West Hollywood, CA 90069
(Address of principal executive offices, including zip code)
(800) 309-5983
(Registrant’s telephone number, including area code)
(Former name or former address, if changed since the last report)
Check the appropriate box below if the Form 8-K filing is intended to simultaneously satisfy the filing obligation of the registrant under any of the following provisions (see General Instruction A.2. below):
☐ | Written communications pursuant to Rule 425 under the Securities Act (17 CFR 230.425) |
| |
☐ | Soliciting material pursuant to Rule 14a-12 under the Exchange Act (17 CFR 240.14a-12) |
| |
☐ | Pre-commencement communications pursuant to Rule 14d-2(b) under the Exchange Act (17 CFR 240.14d-2(b)) |
| |
☐ | Pre-commencement communications pursuant to Rule 13e-4(c) under the Exchange Act (17 CFR 240.13e-4(c)) |
Securities registered pursuant to Section 12(b) of the Act: None
Title of each class | | Trading Symbol(s) | | Name of each exchange on which registered |
Common, par value $0.0001 | | LVER | | OTC Markets |
Indicate by check mark whether the registrant is an emerging growth company as defined in Rule 405 of the Securities Act of 1933 (§230.405 of this chapter) or Rule 12b-2 of the Securities Exchange Act of 1934 (§240.12b-2 of this chapter).
Emerging growth company ☒
If an emerging growth company, indicate by a check mark if the registrant has elected not to use the extended transition period for complying with any new or revised financial accounting standards provided pursuant to Section 13(a) of the Exchange Act.
Explanatory Note
This Amendment No. 1 on Form 8-K (“Amendment No. 1”) amends Item 9.01 of the Current Report on Form 8-K filed by AI Unlimited Group, Inc. (the “Company”) on July 15, 2024 (the “Original Report”) in which the Company reported, among other events, the consummation of the previously-announced acquisitions (the “Acquisitions”) wherein Nest Egg Investments LLC, a Delaware limited liability company (“Nest Egg”), Resolve Debt, LLC, a Wyoming limited liability company (“Resolve Debt”) and Travl LLC, a Delaware limited liability company (“Travl”, together with Nest Egg and Resolve Debt, the “Subsidiaries”), became the wholly-owned subsidiaries of the Company.

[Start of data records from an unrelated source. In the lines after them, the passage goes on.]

-- ==== Sys2Proof/Machine/Tiles.lean ====
section
/-! DEFINITION. TILE_COMPUTE: a station takes a ready tile, computes it, writes the output tile and issues the pegs (01 R23 to R36,
R55 to R58), and the commands that finish a table build, a stuck host read and a failed Mortise array. -/

namespace Sys2Proof.Machine

/-! ## Computing -/

/-- Reason with which an output tile is poisoned before its operator runs: the Kerf half, the first poisoned input, a Loft line, a
streamed block. -/
def State.reasonOf (s : State) (w : Work) (half : Option KerfHalf) (ins : List TileIn) (bad : Nat) : Nat :=
  match half with
  | some h => if h.poison then h.reason else if poisonOf ins ≠ 0 then poisonOf ins else if bad ≠ 0 then bad else stream
  | none => if poisonOf ins ≠ 0 then poisonOf ins else if bad ≠ 0 then bad else stream
where
  stream : Nat := match w.defn.kind with | .mortise o => s.streamPoison w o | _ => 0

/-- Loft lines, by bent and line, that a work item reads (06 R213): those of its tiles, for Scribe those that hold a fetched element (03
R95), for a streamed operand of Mortise those of the weight-stream ring, for Truss those of the state cache (06 R211). Where in its ring or
cache a block or a part lies is left open. -/
def State.linesTaken (s : State) (w : Work) (ins : List TileIn) : Nat → Nat → Bool :=
  let cache := s.get .truss_CACHE_LINES w.bent
  match w.defn.kind with
  | .scribe o => let lines := s.scribeLines w o; fun n y => lines.contains (n, y)
  | .mortise o => fun n y => wholeTiles ins n y || (o.stream.isSome && n == w.bent && decide (cache ≤ y) && decide (y < s.slotSpace w.bent))
  | .truss _ => fun n y => wholeTiles ins n y || (n == w.bent && decide (y < cache))
  | _ => wholeTiles ins

/-- The operator of a work item on its inputs. -/
def State.compute (s : State) (w : Work) (env : TileEnv) : State × Flags × Made :=
  match w.defn.kind, w.audioRing with
  | .auger a srcs, _ => s.augerTile w a srcs env
  | _, some hq => s.audioTile w hq env
  | k, none =>
    let half := if k.readsKerf then s.kerfHalf w else none
    let ins := s.operands w
    let f := (match half with | some h => h.flags | none => {}).or (orFlags ins)
    let f := match k with
      | .load o =>
        let x := w.shape
        f.or (s.lineFlags w.job.ctx (w.job.address o.addr + o.offs.getD w.q 0) (tileLines x.fmt x.h x.w x.c x.layout * 64))
      | _ => f
    let (s, bad) := s.loftRead (s.linesTaken w ins) env.loft
    let r := s.reasonOf w half ins bad
    let (s, m) : State × Made :=
      match k with
      | .scribe o => s.scribeTile w o r
      | .truss o => s.trussTile w o r env
      | .scarf o => s.scarfTile w o r env.mem
      | .store o => (s.storeTile w o r, if r = 0 then .skipped (0, 0) else .poison r)
      | .load o => s.loadTile w o env
      | .mortise o => if r = 0 then s.mortiseTile w o half else (s, .poison r)
      | .plane o => if r = 0 then s.planeTile w o half else (s, .poison r)
      | .decode => if r = 0 then (match ins with | t :: _ => s.decodeTile w t | [] => (s, .poison 0)) else (s, .poison r)
      | .histogram o => if r = 0 then (match ins with | t :: _ => s.histTile w o t.tile | [] => (s, .poison 0)) else (s, .poison r)
      | .auger _ _ => (s, .poison r)
    let s := match half with | some h => s.freeHalf h | none => s
    let s := match k with | .mortise o => s.freeBlocks w o | _ => s
    (s, f, m)

/-! ## After a tile -/

/-- Peg operations that an operator issues after output tile `q`. -/
def State.issuePegs (s : State) (j : Job) (d : OpDef) (q : Nat) : State :=
  forEach (d.pegs.filter (fun p => p.tile == q)) (fun p s =>
    s.jobPegRef j.id (s.pegName j p.peg) p.act (if p.useRead then ((s.job j.id).getD j).pegRead else p.value) p.runb p.channel) s

/-- Scheduling marks of a tile (R55, R57; Table Stations-13). A station switches context when it takes a tile of another context than
it served last; the first tile that it ever takes is no switch (log entry 24). -/
def State.served (s : State) (w : Work) : State :=
  let key := w.bent * 16 + w.defn.kind.station.code
  let last := Store.get 0 s.lastContext key
  let s := if last = 0 ∨ last = w.job.ctx + 1 then s else s.bump .bent_SWITCH_COUNT w.bent
  { s with
    lastServed := Store.put 0 s.lastServed key (w.slot + 1), lastContext := Store.put 0 s.lastContext key (w.job.ctx + 1)
    decisions := s.decisions + 1
    residents := mapWhere (fun x => x.bent == w.bent && x.slot == w.slot) (fun x => { x with served := s.decisions + 1 }) s.residents }

/-- The PAGED operators of the job have no tile left: the generation is let go (R168). -/
def State.dropGeneration (s : State) (j : JobId) : State :=
  match s.job j with
  | none => s
  | some x =>
    match s.graph x.graph with
    | none => s
    | some g =>
      let left := g.ops.zipIdx.any (fun (d, i) =>
        match d.kind with | .scarf o => o.paged && decide (x.tilesDone i < x.ntiles i d) | _ => false)
      if x.holdsGeneration && !left then s.updJob j (fun y => { y with holdsGeneration := false }) else s

/-- Count the tile, move the job on, and issue the pegs that follow (R26, R32, R36). -/
def State.tileDone (s : State) (w : Work) (poison : Nat) (rerun : Bool) : State :=
  let n := w.bent
  let s := ((s.bump .bent_TILE_COUNT n).bump .slot_TILES (n * 64 + w.slot)).served w
  let s := if poison ≠ 0 then (s.bump .bent_POISON_COUNT n).set .bent_POISON_SEEN n 1 else s
  let s := s.updJob w.job.id (fun x => { x with
    progress := Store.put 0 x.progress (w.op * 8 + w.defn.pos) (w.q + 1)
    poison := if x.poison = 0 then poison else x.poison, poisoned := x.poisoned || poison != 0, rerun := x.rerun || rerun })
  let s := match w.defn.out.bind (s.regionRef w.job) with
    | some x => s.jobPeg w.job.id x.fullPeg .add 1
    | none => s
  let s := if s.building w then s.holdTile w else s.issuePegs w.job w.defn w.q
  let s := s.releaseInputs w.job.id
  let s := s.issueWaits w.job w.op w.defn (w.q + 1)
  (s.dropGeneration w.job.id).settleJob w.job.id

/-- Compute one work item and write its output tile. A job that faults on the way writes nothing more (R52). -/
def State.runWork (s : State) (w : Work) (env : TileEnv) : State :=
  let id := w.job.id
  let (s, f, m) := s.withHalves id (fun s => s.written (some id) env.mem env.wr (fun s => s.catchPartial id (fun s => s.compute w env)))
  match s.job w.job.id with
  | none => s
  | some j =>
    if j.finished then s
    else
      let poison := match m with | .poison r => r | _ => 0
      match w.defn.out.bind (s.regionRef w.job) with
      | none => s.tileDone w poison false
      | some r =>
        let (s, out) := s.finishTile w f m
        (s.putTile r w.q out.desc out.bytes out.marks (s.guardedLoad w)).tileDone w poison (out.desc.fmt == Fmt.bf16.code && out.desc.flags.rerun && !f.rerun)

/-- The bent may compute: in service and ON with no transition or operating-point change begun (15 R453, 16 R464), not under test (17
R496), the clocks running (15 R460), no coolant stop (16 R477). -/
def State.bentComputes (s : State) (n : Nat) : Bool :=
  s.on .bent_PRESENT n && s.get .bent_PWR n == 2 && !s.on .dom_CHANGING (s.get .bent_PHYSICAL n) &&
    !s.on .unit_IN_RESET (s.get .bent_PHYSICAL n) && !s.power.changing.any (fun p => p.1 == n) && !s.clocks.stopped &&
    !s.on .pwr_COOLANT_STOP

/-- The tile reads or writes GDDR6. -/
def State.touchesMemory (s : State) (w : Work) : Bool :=
  match w.defn.kind with
  | .load o =>
    w.audioRing.isSome ||
      (match s.place w.job.ctx (w.job.address o.addr + o.offs.getD w.q 0) with | some (.host _) => false | _ => true)
  | .store _ => true
  | .auger _ srcs => srcs.any (fun x => match x with | .memory _ _ => true | .loft _ => false)
  | .scarf o => o.paged
  | .truss _ => (match w.job.chunk with | some ch => s.initMode ch.stream != 0 | none => false)
  | _ => false

/-- A ready tile of a bent that is in RETENTION or on its way there demands its domains (15 R450, R456). -/
def State.demandBent (s : State) (n : Nat) : State :=
  if s.on .bent_PRESENT n && [Station.mortise, .plane, .scribe, .auger, .scarf, .truss, .dowel, .froe, .gauge].any (fun st => (s.pickWork n st).isSome) then
    (bentDomains (s.get .bent_PHYSICAL n)).foldl State.demand s
  else s

/-- The bent of a station takes a tile: filler ends (11 R357), and the time of a Mortise tile is kept (16 R474). -/
def State.takeTile (s : State) (n : Nat) (st : Station) : State :=
  let s := s.fillerStop n
  if st = .mortise then { s with power := { s.power with mortiseTiles := Store.put 0 s.power.mortiseTiles n (s.now + 1) } } else s

/-- TILE_COMPUTE (R26, R55 to R57): transactions with a stale incarnation that arrive are dropped (R43, 17 R487), and the station takes
its tile. A tile that is taken ends filler on the bent (11 R357). An access to GDDR6 waits while none is admitted (06 R224). -/
def State.tileCompute (s : State) (n : Nat) (st : Station) (env : TileEnv) : State :=
  let s := s.dropAll env.late
  if !s.bentComputes n then s.demandBent n
  else
    match s.pickWork n st with
    | none => s
    | some w =>
      if s.touchesMemory w then s.awaken (fun s => (s.takeTile n st).runWork w env) else (s.takeTile n st).runWork w env

/-- Meaning of TILE_COMPUTE. -/
def execTileCompute (n : Fin 8) (st : Station) (env : TileEnv) (s : State) : Host.Outcome State Fault Refusal :=
  .next (s.tileCompute n.val st env)

/-- The load of a job that waits for the host tier: the first ready one, by bent. -/
def State.hostLoad (s : State) (j : JobId) : Option Work :=
  (List.range 8).findSome? (fun n =>
    ((s.works n .dowel).filter (fun w => w.job.id == j && s.workReady w)).find? (fun w =>
      match w.defn.kind with
      | .load o => (match s.place w.job.ctx (w.job.address o.addr + o.offs.getD w.q 0) with | some (.host _) => true | _ => false)
      | _ => false))

/-- HOST_READ_TIMEOUT (06 R225): the read fails, and the tile that it feeds is poisoned with HOST_FAULT. -/
def State.hostReadTimeout (s : State) (j : JobId) : State :=
  match s.hostLoad j with
  | some w => s.runWork w { host := .noAnswer }
  | none => s

/-- Meaning of HOST_READ_TIMEOUT. -/
def execHostReadTimeout (j : JobId) (s : State) : Host.Outcome State Fault Refusal := .next (s.hostReadTimeout j)

/-! ## L1 (13 R394) -/

/-- Every queue of the host port is empty, the peg event queue among them, and no device request is outstanding (13 R394). -/
def State.hostPortIdle (s : State) : Bool :=
  (s.indices .pba_PENDING).isEmpty && s.ringsOpening.isEmpty && s.get .host_PEG_EVQ_HEAD == s.get .host_PEG_EVQ_TAIL &&
    !s.jobs.any (fun j => j.finished || (s.hostLoad j.id).isSome)

/-- Meaning of L1_ENTRY (13 R394, 15 Table Clocks-6): the UCIe and endpoint domains enter RETENTION. -/
def execL1Entry (s : State) : Host.Outcome State Fault Refusal :=
  .next (if s.hostPortIdle && [147, 148, 149].all s.takesWork then s.setDoms [147, 148, 149] 1 else s)

/-! ## Table builds (07 R243) -/

/-- The sample of a build is complete: HIST_BLOCKS blocks, or the operand has no more from any of its stores. -/
def State.sampleComplete (s : State) (b : FroeBuild) : Bool :=
  decide (b.hist ≤ b.held.length) ||
    (match s.job b.job with
     | some j =>
       (match s.graph j.graph with
        | some g => g.ops.zipIdx.all (fun (d, i) =>
            (g.storedOperand i).isNone || g.operandKey i != b.op || decide (j.ntiles i d ≤ j.tilesDone i))
        | none => true)
     | none => true)

/-- A new table replaces an older VALID one of the same owner and id (R243). -/
def State.supersedeTables (s : State) (k : Nat) : State :=
  forEach ((List.range 64).filter (fun x =>
    x != k && s.on .ftab_VALID x && !s.on .ftab_SUPERSEDED x && s.get .ftab_OWNER x == s.get .ftab_OWNER k &&
      s.get .ftab_TABLE_ID x == s.get .ftab_TABLE_ID k)) (fun x s =>
    ((s.set .ftab_SUPERSEDED x 1).bump .froe_SLOTS_SUPERSEDED).drop .froe_SLOTS_VALID) s

/-- A held block goes through its encoder once the table is there (R243). -/
def State.writeHeld (s : State) (j : Job) (g : Graph) (key : Nat) (h : HeldBlock) : State :=
  match (g.ops[h.op]?).map OpDef.kind with
  | some (.store o) => s.encodeBlock h.bent j key o.coding h.addr h.bytes
  | _ => s

/-- The operands of a build are written: the peg operations of the tiles that waited for it follow, and their inputs are released (01
R36). -/
def State.releaseHeld (s : State) (j : Job) (g : Graph) (tiles : List (Nat × Nat)) : State :=
  (forEach tiles (fun t s => match g.ops[t.1]? with | some d => s.issuePegs j d t.2 | none => s) s).releaseInputs j.id

/-- TABLE_BUILD_DONE: the slot becomes VALID and the held blocks are coded. -/
def State.tableBuildDone (s : State) (k : Nat) (rd : ReadOutcome) (wr : WriteOutcome) : State :=
  match s.froeBuilds.find? (fun b => b.slot == k) with
  | none => s
  | some b =>
    match (s.job b.job).bind (fun j => (s.graph j.graph).map (fun g => (j, g))) with
    | none => s.dropBuilds b.job
    | some (j, g) =>
      if !s.sampleComplete b then s
      else
        let rest := s.froeBuilds.filter (fun x => x.slot != k)
        let ls := buildLengths (byteNats ((b.held.take b.hist).flatMap (·.bytes)))
        let s : State := { s with froeBuilds := rest, froeTables := s.froeTables.filter (fun p => p.1 != k) ++ [(k, ls)] }
        let c := s.get .ftab_OWNER k
        let gen := s.nextGen c (s.get .ftab_TABLE_ID k)
        let s : State := { s with froeGen := Store.put 0 s.froeGen (c * 256 + s.get .ftab_TABLE_ID k) gen }
        let s := s.setAll k [(.ftab_VALID, 1), (.ftab_BUILDING, 0), (.ftab_GEN, gen)]
        let s := ((s.bump .froe_BUILDS).bump .froe_SLOTS_VALID).supersedeTables k
        let (s, _) := s.withHalves j.id (fun s =>
          (s.writes (some j.id) rd wr (fun s => forEach b.held (fun h s => s.writeHeld j g b.op h) s), ()))
        (s.releaseHeld j g b.tiles).settleJob j.id

/-- Meaning of TABLE_BUILD_DONE. -/
def execTableBuildDone (sl : Met (Fin 64)) (s : State) : Host.Outcome State Fault Refusal :=
  .next (s.tableBuildDone sl.val.val sl.rd sl.wr)

/-! ## Mortise arrays (03 R108) -/

/-- ARRAY_RETIRE (R108, 17 R486): the spare array takes the place of a failed one, or the station runs with 15. `during` says that the
failure was found during a tile, whose passes Mortise then repeats. With no spare left and 15 arrays in service a further failure leaves
14, and so on (log entry 104). -/
def State.arrayRetire (s : State) (n a : Nat) (during : Bool) : State :=
  let m := s.get .mor_ARRAY_IN_SERVICE n
  if !bit m a || !s.on .bent_PRESENT n then s
  else
    let sp := s.get .mor_SPARE_ARRAY n
    let s := s.set .mor_ARRAY_RETIRED n 1
    let s := if during then s.bump .mor_REPEATS n else s
    let out := setBits m a 1 0
    if sp < 17 ∧ !s.on .mor_SPARE_USED n then
      s.setAll n [(.mor_ARRAY_IN_SERVICE, setBits out sp 1 1), (.mor_SPARE_ARRAY, 31), (.mor_SPARE_USED, 1)]
    else
      ((s.setAll n [(.mor_ARRAY_IN_SERVICE, out), (.mor_ARRAYS, popcount 17 out)]).drop .rec_ARRAYS_IN_SERVICE).reduce 1

/-- Meaning of ARRAY_RETIRE. -/
def execArrayRetire (n : Fin 8) (a : Fin 17) (during : Bool) (s : State) : Host.Outcome State Fault Refusal :=
  .next (s.arrayRetire n.val a.val during)

end Sys2Proof.Machine
end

This Amendment No. 1 hereby amends the subsections of Item 2.01 identified below and Item 9.01 in the Original Report to include (i) Nest Egg’s audited consolidated financial statement for the years ended December 31, 2023 and 2022, which is filed as Exhibit 99.1 to this Current Report on Form 8-K/A; (ii) Resolve Debt’s audited consolidated financial statement for the years ended December 31, 2023 and 2022, which is filed as Exhibit 99.2 to this Current Report on Form 8-K/A; (iii) Travl’s audited consolidated financial statement for the years ended December 31, 2023 and 2022, which is filed as Exhibit 99.3 to this Current Report on Form 8-K/A; (iv) the Company’s unaudited pro forma condensed combined financial information as of June 30, 2024, which is filed as Exhibit 99.4 to this Current Report on Form 8-K/A; and (v) the written consent of Boladale Lawal & Co, the Subsidiaries’ independent registered public accounting firm, which is filed as Exhibit 23.1 to this Current Report on Form 8-K/A.
The text of the Original Report is hereby incorporated by reference. This Amendment No. 1 solely amends the subsections of Item 2.01 and 9.01 as identified below, and Item 2.01 and 9.01 of the Original Report otherwise remain unchanged. This Amendment No. 1 does not amend any other item of the Original Report or purport to provide an update or a discussion of any developments at the Company or its subsidiaries subsequent to the filing date of the Original Report. Capitalized terms not otherwise defined herein shall have their respective meanings ascribed to them in the Original Report.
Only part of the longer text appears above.